TASK:
Please repeat exactly the lines below from the one containing "(x.sec = false → y.sec = false → b ≠ 0 →" down to the one containing "label, writes rs2", both included, and nothing else.

Dataset entries
○ ○ ○ ○

-- ==== Sys2Proof/Certificates/Slice0/Obligations.lean ====
section
/-!
DEFINITION. What is claimed of the block: statements for the provers, each from the numbered rules of spec/.
-/
open Sys2Proof Sys2Proof.Machine

/-- (R76) For every core that executes its next instruction and every two word operands a and b, WADD, WSUB, WMUL, WMULHU,
WMULHS, DIVCT, REMCT, AND, OR, XOR, ANDN, PERM, CLZ, CTZ, WEQ, WLTU and WLTS end with rd holding the result of R76, in
the type and label of R75 (always FIX where the row says so). Shifts and DIV/REM do the same when their steering
operands are public and, for DIV and REM, b is not 0; and SEL, MOV and EQ are stated apart. -/
def Obligations.MachineOperationsGiveTheTableResult : Prop :=
  ∀ (s : State) (c : Nat) (rd rs1 rs2 : Reg), s.runs c →
    (s.reg c rs1).isWordOp = true → (s.reg c rs2).isWordOp = true →
    let x := s.reg c rs1
    let y := s.reg c rs2
    let a := x.pay
    let b := y.pay
    let word := fun (v : B64) => (Host.Outcome.next (s.wrote c rd (wordRes [x, y] v)) : Out)
    let fixed := fun (ws : List Word) (v : B64) => (Host.Outcome.next (s.wrote c rd (fixRes ws v)) : Out)
    exec (.wadd c rd rs1 rs2) s = word (a + b) ∧
    exec (.wsub c rd rs1 rs2) s = word (a - b) ∧
    exec (.wmul c rd rs1 rs2) s = word (BitVec.ofNat 64 (a.toNat * b.toNat)) ∧
    exec (.wmulhu c rd rs1 rs2) s = word (BitVec.ofNat 64 (a.toNat * b.toNat / 2 ^ 64)) ∧
    exec (.wmulhs c rd rs1 rs2) s = word (BitVec.ofInt 64 (a.toInt * b.toInt / 2 ^ 64)) ∧
    exec (.divct c rd rs1 rs2) s = word (if b = 0 then 0xFFFFFFFFFFFFFFFF else BitVec.ofNat 64 (a.toNat / b.toNat)) ∧
    exec (.remct c rd rs1 rs2) s = word (if b = 0 then a else BitVec.ofNat 64 (a.toNat % b.toNat)) ∧
    exec (.and c rd rs1 rs2) s = word (a &&& b) ∧
    exec (.or c rd rs1 rs2) s = word (a ||| b) ∧
    exec (.xor c rd rs1 rs2) s = word (a ^^^ b) ∧
    exec (.andn c rd rs1 rs2) s = word (a &&& ~~~b) ∧
    (∃ v, exec (.perm c rd rs1 rs2) s = word v ∧
      ∀ k < 8, (v >>> (8 * k)).setWidth 8 = ((a >>> (8 * ((b >>> (3 * k)).setWidth 3).toNat)).setWidth 8 : BitVec 8)) ∧
    (∃ n ≤ 64, exec (.clz c rd rs1) s = fixed [x] (BitVec.ofNat 64 n) ∧ (∀ i, 64 - n ≤ i → i < 64 → a.getLsbD i = false) ∧
      (n < 64 → a.getLsbD (63 - n) = true)) ∧
    (∃ n ≤ 64, exec (.ctz c rd rs1) s = fixed [x] (BitVec.ofNat 64 n) ∧ (∀ i, i < n → a.getLsbD i = false) ∧
      (n < 64 → a.getLsbD n = true)) ∧
    exec (.weq c rd rs1 rs2) s = fixed [x, y] (if a = b then 1 else 0) ∧
    exec (.wltu c rd rs1 rs2) s = fixed [x, y] (if a.toNat < b.toNat then 1 else 0) ∧
    exec (.wlts c rd rs1 rs2) s = fixed [x, y] (if a.toInt < b.toInt then 1 else 0) ∧
    (y.sec = false →
      exec (.shl c rd rs1 rs2) s = word (if 64 ≤ b.toNat then 0 else a <<< b.toNat) ∧
      exec (.shr c rd rs1 rs2) s = word (if 64 ≤ b.toNat then 0 else a >>> b.toNat) ∧
      exec (.sar c rd rs1 rs2) s = word (if 64 ≤ b.toNat then BitVec.ofInt 64 (if a.getLsbD 63 then -1 else 0)
        else a.sshiftRight b.toNat) ∧
      exec (.rol c rd rs1 rs2) s = word (a.rotateLeft (b.toNat % 64)) ∧
      exec (.ror c rd rs1 rs2) s = word (a.rotateRight (b.toNat % 64))) ∧
    (x.sec = false → y.sec = false → b ≠ 0 →
      exec (.div c rd rs1 rs2) s = word (BitVec.ofInt 64 (Int.tdiv a.toInt b.toInt)) ∧
      exec (.rem c rd rs1 rs2) s = word (BitVec.ofInt 64 (Int.tmod a.toInt b.toInt)))

/-- (R54, R77) SEL with a FIX condition and candidates of equal TYPE and SUB, whose result may carry its label, writes rs2
where the condition is not 0 and rd as it was otherwise, S being the OR of the three labels; a condition of another type
raises trap 0x03, candidates that differ raise trap 0x03 naming operand 1 with the tag byte of rs2, and a label the type
may not carry raises trap 0x05 with ROLE 0x09 and operand 2. MOV copies any word. EQ writes FIX 1 exactly where TYPE and
payload are equal, and SUB too but for pointers, the label never counting; its own label is the OR. -/
def Obligations.SelMovAndEqCompleteAsStated : Prop :=
  ∀ (s : State) (c : Nat) (rd rs1 rs2 : Reg), s.runs c →
    let x := s.reg c rs1
    let y := s.reg c rs2
    let z := s.reg c rd
    let sc := x.sec || y.sec || z.sec
    let same := x.ty = y.ty ∧ x.pay = y.pay ∧ (x.isPtr = true ∨ x.sub = y.sub)
    let trap := fun (cause info : Nat) => (Host.Outcome.next ((s.begun c).trapHere c cause (BitVec.ofNat 64 info) 2) : Out)
    exec (.mov c rd rs1) s = .next (s.wrote c rd x) ∧
    (same → exec (.eq c rd rs1 rs2) s = .next (s.wrote c rd (Word.fix 1 (x.sec || y.sec)))) ∧
    (¬ same → exec (.eq c rd rs1 rs2) s = .next (s.wrote c rd (Word.fix 0 (x.sec || y.sec)))) ∧
    (x.isFix = false → exec (.sel c rd rs1 rs2) s = trap 0x03 x.tag.toNat) ∧
    (x.isFix = true → ¬ (y.ty = z.ty ∧ y.sub = z.sub) → exec (.sel c rd rs1 rs2) s = trap 0x03 (256 + y.tag.toNat)) ∧
    (x.isFix = true → y.ty = z.ty → y.sub = z.sub →
      (sc = true → secAllowed y.ty = false → exec (.sel c rd rs1 rs2) s = trap 0x05 (9 * 256 + 2)) ∧
      ((sc = true → secAllowed y.ty = true) → exec (.sel c rd rs1 rs2) s =
        .next (s.wrote c rd (mkWord y.ty sc y.sub (if x.pay ≠ 0 then y.pay else z.pay)))))

/-- (R78, R79) On a word operand, WADDI adds the sign-extended immediate, ANDI, ORI and XORI combine the zero-extended one,
SHI applies the shift its bits 12 to 10 select (0 to 4, with bits 9 to 6 zero) by bits 5 to 0, LDI writes the
sign-extended immediate as a public FIX, LDSH shifts the payload of rd left by 18 and inserts the immediate, keeping
type and label; BFX, BFXS and BFI with p + n at most 64 extract and insert the field. -/
def Obligations.ImmediateFormsAndBitFieldsComplete : Prop :=
  ∀ (s : State) (c : Nat) (rd rs1 : Reg) (i : BitVec 13) (j : BitVec 18) (p l : BitVec 6), s.runs c →
    let x := s.reg c rs1
    let z := s.reg c rd
    let word := fun (ws : List Word) (v : B64) => (Host.Outcome.next (s.wrote c rd (wordRes ws v)) : Out)
    exec (.ldi c rd j) s = .next (s.wrote c rd (Word.fix (BitVec.ofInt 64 j.toInt))) ∧
    (z.isWordOp = true → exec (.ldsh c rd j) s = word [z] ((z.pay <<< 18) ||| BitVec.ofNat 64 j.toNat)) ∧
    (x.isWordOp = true →
      exec (.waddi c rd rs1 i) s = word [x] (x.pay + BitVec.ofInt 64 i.toInt) ∧
      exec (.andi c rd rs1 i) s = word [x] (x.pay &&& BitVec.ofNat 64 i.toNat) ∧
      exec (.ori c rd rs1 i) s = word [x] (x.pay ||| BitVec.ofNat 64 i.toNat) ∧
      exec (.xori c rd rs1 i) s = word [x] (x.pay ^^^ BitVec.ofNat 64 i.toNat) ∧
      (fld i 12 10 ≤ 4 → fld i 9 6 = 0 →
        let n := fld i 5 0
        exec (.shi c rd rs1 i) s = word [x] (
          if fld i 12 10 = 0 then x.pay <<< n else if fld i 12 10 = 1 then x.pay >>> n
          else if fld i 12 10 = 2 then x.pay.sshiftRight n else if fld i 12 10 = 3 then x.pay.rotateLeft n
          else x.pay.rotateRight n)) ∧
      (p.toNat + l.toNat + 1 ≤ 64 →
        (∃ v, exec (.bfx c rd rs1 p l) s = word [x] v ∧
          ∀ b, v.getLsbD b = (decide (b ≤ l.toNat) && x.pay.getLsbD (p.toNat + b))) ∧
        (∃ v, exec (.bfxs c rd rs1 p l) s = word [x] v ∧
          ∀ b < 64, v.getLsbD b = x.pay.getLsbD (p.toNat + min b l.toNat)) ∧
        (z.isWordOp = true → ∃ v, exec (.bfi c rd rs1 p l) s = word [x, z] v ∧
          ∀ b < 64, v.getLsbD b =
            if p.toNat ≤ b ∧ b ≤ p.toNat + l.toNat then x.pay.getLsbD (b - p.toNat) else z.pay.getLsbD b)))

/-- (R80) TAGOF writes the tag byte of rs1 as a public FIX (below level T of a paired partition a pointer reads with SUB 0);
TCHK and TCHKI complete with no effect where the test passes; TTST and TTSTI write 1 or 0; RETAG, RETAGI at level T or M
write the payload with the new tag where tag and payload make a well-formed word that may carry its label (R49, and no
WEAK in a paired partition); DECL clears S at level T or M, or with PSTAT.DCL. -/
def Obligations.TagInstructionsComplete : Prop :=
  ∀ (s : State) (c : Nat) (rd rs1 rs2 : Reg) (j : BitVec 18) (i : BitVec 13), s.runs c →
    let w := s.reg c rs1
    let m := s.reg c rs2
    let passes := m.pay.getLsbD w.ty && !(m.pay.getLsbD 32 && w.sec)
    let passesI := (if j.getLsbD 17 then 16 ≤ w.ty && j.getLsbD (w.ty - 16) else w.ty < 16 && j.getLsbD w.ty)
      && !(j.getLsbD 16 && w.sec)
    let bool := fun (b : Bool) => Word.fix (if b = true then 1 else 0)
    let may := fun (t : BitVec 8) => Word.malformed (Word.withSec ⟨t, w.pay⟩ false) = false ∧
      Word.payOk ⟨t, w.pay⟩ = true ∧ (t.getLsbD 2 = true → secAllowed (Word.ty ⟨t, w.pay⟩) = true) ∧
      (Word.ty ⟨t, w.pay⟩ = tyWEAK → s.pairedOn c = false)
    exec (.tagof c rd rs1) s = .next (s.wrote c rd (Word.nat
      (if s.pairedOn c = true ∧ (s.core c).level ≤ 1 ∧ w.isPtr = true then w.tag.toNat / 4 * 4 else w.tag.toNat))) ∧
    (m.isFix = true → m.sec = false → passes = true → exec (.tchk c rs1 rs2) s = .next (s.ends c id .seq)) ∧
    (m.isFix = true → m.sec = false → exec (.ttst c rd rs1 rs2) s = .next (s.wrote c rd (bool passes))) ∧
    (passesI = true → exec (.tchki c rs1 j) s = .next (s.ends c id .seq)) ∧
    exec (.ttsti c rd rs1 j) s = .next (s.wrote c rd (bool passesI)) ∧
    (2 ≤ (s.core c).level → m.isFix = true → m.sec = false → may (m.pay.setWidth 8) →
      exec (.retag c rd rs1 rs2) s = .next (s.wrote c rd ⟨m.pay.setWidth 8, w.pay⟩)) ∧
    (2 ≤ (s.core c).level → fld i 12 8 = 0 → may (i.setWidth 8) →
      exec (.retagi c rd rs1 i) s = .next (s.wrote c rd ⟨i.setWidth 8, w.pay⟩)) ∧
    (2 ≤ (s.core c).level ∨ (s.core c).pbit 7 = true →
      exec (.decl c rd rs1) s = .next (s.wrote c rd (w.withSec false)))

○ ○ ○ ○

ANSWER BELOW:
    (x.sec = false → y.sec = false → b ≠ 0 →
      exec (.div c rd rs1 rs2) s = word (BitVec.ofInt 64 (Int.tdiv a.toInt b.toInt)) ∧
      exec (.rem c rd rs1 rs2) s = word (BitVec.ofInt 64 (Int.tmod a.toInt b.toInt)))

/-- (R54, R77) SEL with a FIX condition and candidates of equal TYPE and SUB, whose result may carry its label, writes rs2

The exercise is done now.